**Assignment**
Output exactly, with nothing added, the entries from the first line through the line with "split <;> simp_all".

**Records for this exercise**

-- ==== Sys2Proof/Laws/Issue.lean ====
section
/-! SUPPORT. What issuing a bundle of one slot does: it issues with the slot's effect, it raises the slot's cause, or it waits. -/

namespace Sys2Proof.Machine

/-- A second put of one key replaces the first. -/
@[simp] theorem Tab.put_put {α : Type} (t : Tab α) (k : Nat) (x y : α) : Tab.put (Tab.put t k x) k y = Tab.put t k y := by
  induction t with
  | nil => simp [Tab.put]
  | cons e r ih =>
    obtain ⟨j, z⟩ := e
    simp only [Tab.put]
    split_ifs with h1 h2
    · simp [Tab.put]
    · simp [Tab.put]
    · simp [Tab.put, h1, h2, ih]

@[simp] theorem State.setCore_setCore (s : State) (c d : Core) : (s.setCore c).setCore d = s.setCore d := by
  simp [State.setCore, State.putCore]

/-- An effect on the current core alone: `issuedAll` is `issued`. -/
@[simp] theorem State.issuedAll_onCore (s : State) (g : Core → Core) : s.issuedAll (onCore g) = s.issued g := by
  simp [State.issuedAll, State.issued, onCore]

@[simp] theorem State.committedAll_onCore (s : State) (g : Core → Core) : s.committedAll (onCore g) = s.committed g := by
  simp [State.committedAll, State.committed, onCore]

/-- A bundle of a slot that does more than begin results leaves nothing to stop it with. -/
@[simp] theorem Core.undoOf_false (c d : Core) : c.undoOf d false = none := by simp [Core.undoOf]

@[simp] theorem Header.zero_holds (c : Core) : Header.zero.holds c = false := by simp [Header.holds, Header.zero]

/-- A bundle of one slot has that slot's effect alone. -/
theorem effectOrder_one (m : SlotSem) (h : m.slot ≠ .none) : effectOrder [m] = [m] := by
  cases hs : m.slot <;> first | exact absurd hs h | simp [effectOrder, hs, slotRank]

/-! ### The bank units and the strand's words (R150, R210) -/

@[simp] theorem Core.asks_nil (c : Core) : c.asks [] = c := by simp [Core.asks]

/-- Asking changes the words asked for and nothing else. -/
theorem Core.asks_eq (c : Core) (ws : List Nat) : c.asks ws = { c with bankWant := if ws = [] then c.bankWant else ws } := by
  unfold Core.asks
  split <;> simp_all

@[simp] theorem State.issuedAsks_nil (s : State) (g : Core → Core) : s.issuedAsks [] g = s.issued g := by
  simp [State.issuedAsks, State.issued]

@[simp] theorem State.committedAsks_nil (s : State) (g : Core → Core) : s.committedAsks [] g = s.committed g := by
  simp [State.committedAsks, State.committed]

/-- No words are free of the banks. -/
@[simp] theorem Core.banksFree_nil (c : Core) : c.banksFree [] := by simp [Core.banksFree, pairsApart]

/-- A bank is not taken by an operation on an arrival word when none that is pending has it as its second. -/
theorem Core.bankTaken_false {c : Core} {ws : List Nat} {w : Nat} (hw : w ∈ ws) (hf : c.banksFree ws) :
    c.bankTaken ws (bankOf w) = false := by
  obtain ⟨-, h2, h3⟩ := hf
  unfold Core.bankTaken
  by_cases hb : bankOf w % 2 = 1
  · have hlt : bankOf w - 1 + 1 = bankOf w := by omega
    cases hp : c.bankPort ws (bankOf w - 1) with
    | none => simp
    | some p =>
      cases hq : c.portWord ws p (bankOf w - 1) with
      | none => simp [hq]
      | some v =>
        suffices isPair v = false by simp [hq, this]
        by_contra hv
        rw [Bool.not_eq_false] at hv
        unfold Core.portWord at hq
        split at hq
        · have hm := List.mem_of_find?_eq_some hq
          have hk := List.find?_some hq
          exact h3 v hm hv w hw (by simp only [beq_iff_eq] at hk; omega)
        · obtain ⟨q, hq1, hq2⟩ := Option.map_eq_some_iff.1 hq
          have hm := List.mem_of_find?_eq_some hq1
          have hk := List.find?_some hq1
          simp only [Bool.and_eq_true, beq_iff_eq] at hk
          exact h2 v (List.mem_map.2 ⟨q, hm, hq2⟩) hv w hw (by rw [← hq2]; omega)
  · simp [hb]

/-- A port that is pending alone is next in turn. -/
theorem nextPort_one (last : Nat) {f : Nat → Bool} (h1 : f 1 = true) (h : ∀ p, p ≠ 1 → f p = false) :
    nextPort last f = some 1 := by
  have hf : f = fun p => p == 1 := by
    funext p
    by_cases hp : p = 1
    · simp [hp, h1]
    · simp [hp, h p hp]
  subst hf
  have hm : ∀ i, (last + i) % 5 = (last % 5 + i) % 5 := fun i => by omega
  have hl : last % 5 < 5 := Nat.mod_lt _ (by omega)
  unfold nextPort
  simp only [hm]
  generalize last % 5 = l at hl ⊢
  interval_cases l <;> decide

/-- Words of different banks at which nothing else is pending are all served at once. -/
theorem Core.strandServed_all {c : Core} {ws : List Nat} (hd : ∀ v ∈ ws, ∀ w ∈ ws, bankOf v = bankOf w → v = w)
    (hf : c.banksFree ws) : ∀ w ∈ ws, (c.strandServed ws).contains w = true := by
  intro w hw
  have hp : c.bankPort ws (bankOf w) = some 1 := by
    refine nextPort_one _ ?_ ?_
    · simpa using ⟨w, hw, rfl⟩
    · intro p hp
      simp only [hp, if_false, List.any_eq_false, Bool.and_eq_true, beq_iff_eq, not_and]
      exact fun q hq _ => hf.1 q hq w hw
  have hfind : ws.find? (fun v => bankOf v == bankOf w) = some w := by
    cases hx : ws.find? (fun v => bankOf v == bankOf w) with
    | none => exact absurd (List.find?_eq_none.1 hx w hw) (by simp)
    | some v =>
      have h1 := List.find?_some hx
      rw [hd v (List.mem_of_find?_eq_some hx) w hw (by simpa using h1)]
  simp only [Core.strandServed, List.contains_iff_mem, List.mem_filterMap, List.mem_eraseDups, List.mem_map]
  exact ⟨bankOf w, ⟨w, hw, rfl⟩, by simp [hp, hfind, Core.bankTaken_false hw hf]⟩

/-! ### A bundle of one slot -/

/-- Erasing repetitions leaves the banks as free as they were. -/
theorem Core.banksFree_eraseDups {c : Core} {ws : List Nat} (h : c.banksFree ws) : c.banksFree ws.eraseDups := by
  obtain ⟨h1, h2, h3⟩ := h
  exact ⟨fun q hq w hw => h1 q hq w (List.mem_eraseDups.1 hw), fun v hv hp w hw => h2 v hv hp w (List.mem_eraseDups.1 hw),
    fun v hv hp w hw => h3 v (List.mem_eraseDups.1 hv) hp w (List.mem_eraseDups.1 hw)⟩

/-- Words read as they are numbered are no arrival words. -/
theorem pairsApart_plain {vs ws : List Nat} (h : ∀ v ∈ vs, v < 3 * 2 ^ 62) : pairsApart vs ws := by
  intro v hv hp
  have := h v hv
  simp only [isPair, decide_eq_true_eq] at hp
  omega

/-- A slot that may issue and whose own wait is over holds nothing. -/
theorem SlotSem.waits_none {m : SlotSem} {s : State} (hi : s.mayIssue m.guard m.reads) (hw : m.wait s = none) :
    m.waits s = none := by
  have hr : m.reads.any s.core.isPending = false := by
    simp only [List.any_eq_false]; intro r hr; simp [hi.2.2.1 r hr]
  simp [SlotSem.waits, hi.1, hi.2.1, hr, hw]

/-- A slot whose own waits are over waits for nothing more. -/
theorem SlotSem.waitOut_none {m : SlotSem} {s : State} (hs : m.slot ≠ .none) (hi : s.mayIssue m.guard m.reads)
    (hw : m.wait s = none) (hl : m.late s = none) (hr : (m.eff s).core.lockstepCount ≤ 32) : s.waitOut Header.zero [m] = none := by
  obtain ⟨g1, g2, g3, l1, l2, l3, l4, l5⟩ := hi
  have hwaits : runWaits s [m] = (s, false) := by simp [runWaits, SlotSem.waits_none ⟨g1, g2, g3, l1, l2, l3, l4, l5⟩ hw]
  have heff : runEffects s (effectOrder [m]) = m.eff s := by
    simp [effectOrder_one m hs, runEffects, SlotSem.effect, g2]
  have hlate : lateWait s [m] = none := by simp [lateWait, SlotSem.waitsLate, hl]
  have hlim : decide (32 < (m.eff s).core.lockstepCount) = false := by simp; omega
  simp [State.waitOut, State.issueFrozen, hwaits, l1, l2, l3, heff, hlim, hlate]

/-- A slot that neither waits nor raises a cause, and whose words are served at once, issues with its effect. -/
theorem SlotSem.issueOne_asks {m : SlotSem} {s : State} (hs : m.slot ≠ .none) (hab : m.absent s = none)
    (hi : s.mayIssue m.guard m.reads) (hw : m.wait s = none) (hl : m.late s = none) (he : lowestBit m.enc = none)
    (hc : m.check s = none) (hr : (m.eff s).core.lockstepCount ≤ 32)
    (hd : ∀ v ∈ m.words s, ∀ w ∈ m.words s, bankOf v = bankOf w → v = w) (hb : s.core.banksFree (m.words s))
    (ha : m.after s = none) :
    s.issueOne m = (m.eff s).setCore ((s.core.issuedFrom (m.eff s).core m.plain).asks (m.words s).eraseDups) := by
  have hwait := SlotSem.waitOut_none hs hi hw hl hr
  obtain ⟨g1, g2, g3, l1, l2, l3, l4, l5⟩ := hi
  have hcause : firstSlotCause s [m] = none := by simp [firstSlotCause, SlotSem.cause, hab, he, g2, hc]
  have heff : runEffects s (effectOrder [m]) = m.eff s := by
    simp [effectOrder_one m hs, runEffects, SlotSem.effect, g2]
  have hafter : afterTrap s [m] = none := by simp [afterTrap, g2, ha]
  have htouch : m.touched s = m.words s := by simp [SlotSem.touched, g2]
  have hserved := Core.strandServed_all (c := s.core) (ws := (m.words s).eraseDups)
    (fun v hv w hw => hd v (List.mem_eraseDups.1 hv) w (List.mem_eraseDups.1 hw)) (Core.banksFree_eraseDups hb)
  have hrest : (m.words s).eraseDups.filter (fun w => !(s.core.strandServed (m.words s).eraseDups).contains w) = [] := by
    rw [List.filter_eq_nil_iff]
    intro w hw
    simpa using hserved w hw
  simp only [State.issueOne, State.issueSlots, hwait, hcause, heff, hafter, l5, List.flatMap_cons, List.flatMap_nil, List.append_nil,
    htouch, hrest, List.isEmpty_nil, Bool.not_true, Bool.false_eq_true, if_false, List.all_cons, List.all_nil, g2, Bool.or_false,
    Bool.and_true, Core.issuedFrom]

/-- A slot that neither waits nor raises a cause, and that touches no scratchpad word, issues with its effect. -/
theorem SlotSem.issueOne_next {m : SlotSem} {s : State} (hs : m.slot ≠ .none) (hab : m.absent s = none)
    (hi : s.mayIssue m.guard m.reads) (hw : m.wait s = none) (hl : m.late s = none) (he : lowestBit m.enc = none)
    (hc : m.check s = none) (hr : (m.eff s).core.lockstepCount ≤ 32) (hb : m.words s = []) (ha : m.after s = none) :
    s.issueOne m = (m.eff s).setCore (s.core.issuedFrom (m.eff s).core m.plain) := by
  rw [SlotSem.issueOne_asks hs hab hi hw hl he hc hr (by simp [hb]) (by simp [hb]) ha, hb]
  simp

/-- A slot whose guard is false issues with no effect (R66). -/
theorem SlotSem.issueOne_skip {m : SlotSem} {s : State} (hs : m.slot ≠ .none) (hab : m.absent s = none)
    (hp : guardPending m.guard s.core = false) (hg : guardOn m.guard s.core = false) (hu : s.unheld)
    (he : lowestBit m.enc = none) : s.issueOne m = s.issued id := by
  obtain ⟨l1, l2, l3, l4, l5⟩ := hu
  have hwaits : runWaits s [m] = (s, false) := by simp [runWaits, SlotSem.waits, hp, hg]
  have hcause : firstSlotCause s [m] = none := by simp [firstSlotCause, SlotSem.cause, hab, he, hg]
  have heff : runEffects s (effectOrder [m]) = s := by simp [effectOrder_one m hs, runEffects, SlotSem.effect, hg]
  have hafter : afterTrap s [m] = none := by simp [afterTrap, hg]
  have htouch : m.touched s = [] := by simp [SlotSem.touched, hg]
  have hlate : lateWait s [m] = none := by simp [lateWait, SlotSem.waitsLate, hg]
  have hlim : decide (32 < s.core.lockstepCount) = false := by simp; omega
  simp [State.issueOne, State.issueSlots, State.waitOut, State.issueFrozen, hwaits, l1, l2, l3, hcause, heff, hafter, l5, hlim, hlate,
    htouch, State.issued, Core.issuedFrom, hg]

/-- A slot that raises a precise cause takes the trap (R24, R28). -/
theorem SlotSem.issueOne_trap {m : SlotSem} {s : State} {k : Cause} (hs : m.slot ≠ .none) (hab : m.absent s = none)
    (hi : s.mayIssue m.guard m.reads) (hw : m.wait s = none) (hl : m.late s = none) (he : lowestBit m.enc = none)
    (hc : m.check s = some k) (hr : (m.eff s).core.lockstepCount ≤ 32) : s.issueOne m = s.trapPrecise k := by
  have hwait := SlotSem.waitOut_none hs hi hw hl hr
  have hcause : firstSlotCause s [m] = some k := by simp [firstSlotCause, SlotSem.cause, hab, he, hi.2.1, hc]
  simp [State.issueOne, State.issueSlots, hwait, hcause]

/-- A slot whose wait holds leaves the state its wait answers. -/
theorem SlotSem.issueOne_wait {m : SlotSem} {s t : State} (h : m.waits s = some t) : s.issueOne m = t := by
  simp [State.issueOne, State.issueSlots, State.waitOut, runWaits, h]

/-- A count of results: one more, or none for a discarded write. -/
theorem Core.result_count (c : Core) (sl : Slot) (n : Nat) (w : Write) (fl : Flags) :
    (c.result sl n w fl).lockstepCount ≤ c.lockstepCount + 1 := by
  unfold Core.result
  split
  · omega
  · simp [Core.lockstepCount]

@[simp] theorem Core.lateResult_count (c : Core) (sl : Slot) (o n : Nat) (w : Write) (fl : Flags) :
    (c.lateResult sl o n w fl).lockstepCount = c.lockstepCount := by
  simp [Core.lateResult, Core.lockstepCount]
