-- ==== Sys2Proof/Laws/Mem.lean ====
section
/-! SUPPORT. Byte memory: every operation keeps the canonical form, and a read after a write. -/

namespace Sys2Proof.Machine

theorem Mem.wfFrom_mono {m : Mem} : ∀ {lo hi : Nat}, lo ≤ hi → Mem.wfFrom hi m = true → Mem.wfFrom lo m = true := by
  cases m with
  | nil => intros; rfl
  | cons e r =>
    intro lo hi h w
    simp only [Mem.wfFrom, Bool.and_eq_true, decide_eq_true_eq] at w ⊢
    exact ⟨⟨Nat.le_trans h w.1.1, w.1.2⟩, w.2⟩

/-- A read below every listed address answers 0. -/
theorem Mem.read_below {m : Mem} : ∀ {lo a : Nat}, a < lo → Mem.wfFrom lo m = true → m.read a = 0 := by
  cases m with
  | nil => intros; rfl
  | cons e r =>
    intro lo a h w
    simp only [Mem.wfFrom, Bool.and_eq_true, decide_eq_true_eq] at w
    have h2 : a < e.1 := by omega
    simp [Mem.read, h2, Nat.ne_of_lt h2]

theorem Mem.wfFrom_write {m : Mem} : ∀ {lo a : Nat} (b : BitVec 8), lo ≤ a → Mem.wfFrom lo m = true →
    Mem.wfFrom lo (m.write a b) = true := by
  induction m with
  | nil =>
    intro lo a b h _
    simp only [Mem.write]
    split
    · rfl
    · rename_i hb
      simp only [Mem.wfFrom, Bool.and_eq_true, decide_eq_true_eq]
      exact ⟨⟨h, by simpa using hb⟩, trivial⟩
  | cons e r ih =>
    intro lo a b h w
    obtain ⟨k, c⟩ := e
    simp only [Mem.wfFrom, Bool.and_eq_true, decide_eq_true_eq] at w
    simp only [Mem.write]
    split
    · split
      · simp only [Mem.wfFrom, Bool.and_eq_true, decide_eq_true_eq]
        exact ⟨⟨by omega, w.1.2⟩, w.2⟩
      · rename_i h1 hb
        simp only [Mem.wfFrom, Bool.and_eq_true, decide_eq_true_eq]
        exact ⟨⟨h, by simpa using hb⟩, ⟨by omega, w.1.2⟩, w.2⟩
    · split
      · split
        · exact Mem.wfFrom_mono (by omega) w.2
        · rename_i h1 h2 hb
          subst h2
          simp only [Mem.wfFrom, Bool.and_eq_true, decide_eq_true_eq]
          exact ⟨⟨h, by simpa using hb⟩, w.2⟩
      · rename_i h1 h2
        simp only [Mem.wfFrom, Bool.and_eq_true, decide_eq_true_eq]
        exact ⟨w.1, ih b (by omega) w.2⟩

/-- Writing a byte keeps the canonical form. -/
theorem Mem.wf_write {m : Mem} (a : Nat) (b : BitVec 8) (h : m.wf = true) : (m.write a b).wf = true :=
  Mem.wfFrom_write b (Nat.zero_le a) h

theorem Mem.read_writeFrom {m : Mem} : ∀ {lo a : Nat} (b : BitVec 8) (x : Nat), Mem.wfFrom lo m = true →
    (m.write a b).read x = if x = a then b else m.read x := by
  induction m with
  | nil =>
    intro lo a b x _
    simp only [Mem.write]
    split
    · rename_i hb
      subst hb
      simp [Mem.read]
    · simp [Mem.read]
  | cons e r ih =>
    intro lo a b x w
    obtain ⟨k, c⟩ := e
    simp only [Mem.wfFrom, Bool.and_eq_true, decide_eq_true_eq] at w
    have hi := ih (lo := k + 1) (a := a) b x w.2
    have hr := @Mem.read_below r (k + 1)
    have wr := w.2
    by_cases hb : b = 0
    · subst hb
      simp only [Mem.write, Mem.read] at hi ⊢
      split
      · simp only [if_true, Mem.read]
        split_ifs <;> first | rfl | omega
      · split
        · rename_i h1 h2
          subst h2
          simp only [if_true]
          by_cases hx : x = a
          · subst hx; simp [hr (Nat.lt_succ_self x) wr]
          · simp only [if_neg hx]
            split
            · rename_i h3; exact hr (by omega) wr
            · rfl
        · simp only [Mem.read, hi]
          split_ifs <;> first | rfl | omega
    · simp only [Mem.write, if_neg hb]
      split
      · simp only [Mem.read]; split_ifs <;> first | rfl | omega
      · split
        · rename_i h1 h2
          subst h2
          simp only [Mem.read]; split_ifs <;> rfl
        · simp only [Mem.read, hi]; split_ifs <;> first | rfl | omega

/-- A read after a write: the byte written at its address, the old byte everywhere else. -/
theorem Mem.read_write {m : Mem} (a : Nat) (b : BitVec 8) (x : Nat) (h : m.wf = true) :
    (m.write a b).read x = if x = a then b else m.read x :=
  Mem.read_writeFrom b x h

theorem Mem.wf_writeN (n : Nat) : ∀ {m : Mem} (a x : Nat), m.wf = true → (m.writeN a n x).wf = true := by
  induction n with
  | zero => intro m a x h; exact h
  | succ n ih => intro m a x h; exact ih _ _ (Mem.wf_write _ _ h)

theorem Mem.wf_putBytes (bs : List (BitVec 8)) : ∀ {m : Mem} (a : Nat), m.wf = true → (m.putBytes a bs).wf = true := by
  induction bs with
  | nil => intro m a h; exact h
  | cons b r ih => intro m a h; exact ih _ (Mem.wf_write _ _ h)

theorem Mem.wf_fold (bs : List (Nat × BitVec 8)) : ∀ {m : Mem}, m.wf = true →
    (bs.foldl (fun m p => m.write p.1 p.2) m).wf = true := by
  induction bs with
  | nil => intro m h; exact h
  | cons b r ih => intro m h; exact ih (Mem.wf_write _ _ h)

theorem Mem.wf_nil : Mem.wf ([] : Mem) = true := rfl

/-- A byte at an address that a list of byte writes does not name reads as before. -/
theorem Mem.read_fold (bs : List (Nat × BitVec 8)) : ∀ {m : Mem} (x : Nat), m.wf = true → (∀ p ∈ bs, p.1 ≠ x) →
    (bs.foldl (fun m p => m.write p.1 p.2) m).read x = m.read x := by
  induction bs with
  | nil => intro m x _ _; rfl
  | cons b r ih =>
    intro m x h hb
    have h1 : x ≠ b.1 := fun e => hb b (by simp) e.symm
    simp only [List.foldl_cons]
    rw [ih x (Mem.wf_write _ _ h) (fun p hp => hb p (by simp [hp])), Mem.read_write _ _ _ h, if_neg h1]

/-- A strand's store keeps its scratchpad's canonical form. -/
theorem Core.store_wf {c : Core} (bs : ByteWrites) (h : c.spad.wf = true) : (c.store bs).spad.wf = true :=
  Mem.wf_fold bs h

/-- Reset memories are canonical. -/
theorem State.reset_mems : State.reset.drawer.wf = true ∧ State.reset.flash.wf = true ∧
    State.reset.cores.all (fun e => e.2.spad.wf) = true := by decide

end Sys2Proof.Machine
end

**Completed task**
-- ==== Sys2Proof/Laws/Issue.lean ====
section
/-! SUPPORT. What issuing a bundle of one slot does: it issues with the slot's effect, it raises the slot's cause, or it waits. -/

namespace Sys2Proof.Machine

/-- A second put of one key replaces the first. -/
@[simp] theorem Tab.put_put {α : Type} (t : Tab α) (k : Nat) (x y : α) : Tab.put (Tab.put t k x) k y = Tab.put t k y := by
  induction t with
  | nil => simp [Tab.put]
  | cons e r ih =>
    obtain ⟨j, z⟩ := e
    simp only [Tab.put]
    split_ifs with h1 h2
    · simp [Tab.put]
    · simp [Tab.put]
    · simp [Tab.put, h1, h2, ih]

@[simp] theorem State.setCore_setCore (s : State) (c d : Core) : (s.setCore c).setCore d = s.setCore d := by
  simp [State.setCore, State.putCore]

/-- An effect on the current core alone: `issuedAll` is `issued`. -/
@[simp] theorem State.issuedAll_onCore (s : State) (g : Core → Core) : s.issuedAll (onCore g) = s.issued g := by
  simp [State.issuedAll, State.issued, onCore]

@[simp] theorem State.committedAll_onCore (s : State) (g : Core → Core) : s.committedAll (onCore g) = s.committed g := by
  simp [State.committedAll, State.committed, onCore]

/-- A bundle of a slot that does more than begin results leaves nothing to stop it with. -/
@[simp] theorem Core.undoOf_false (c d : Core) : c.undoOf d false = none := by simp [Core.undoOf]

@[simp] theorem Header.zero_holds (c : Core) : Header.zero.holds c = false := by simp [Header.holds, Header.zero]

/-- A bundle of one slot has that slot's effect alone. -/
theorem effectOrder_one (m : SlotSem) (h : m.slot ≠ .none) : effectOrder [m] = [m] := by
  cases hs : m.slot <;> first | exact absurd hs h | simp [effectOrder, hs, slotRank]

/-! ### The bank units and the strand's words (R150, R210) -/

@[simp] theorem Core.asks_nil (c : Core) : c.asks [] = c := by simp [Core.asks]

/-- Asking changes the words asked for and nothing else. -/
theorem Core.asks_eq (c : Core) (ws : List Nat) : c.asks ws = { c with bankWant := if ws = [] then c.bankWant else ws } := by
  unfold Core.asks
  split <;> simp_all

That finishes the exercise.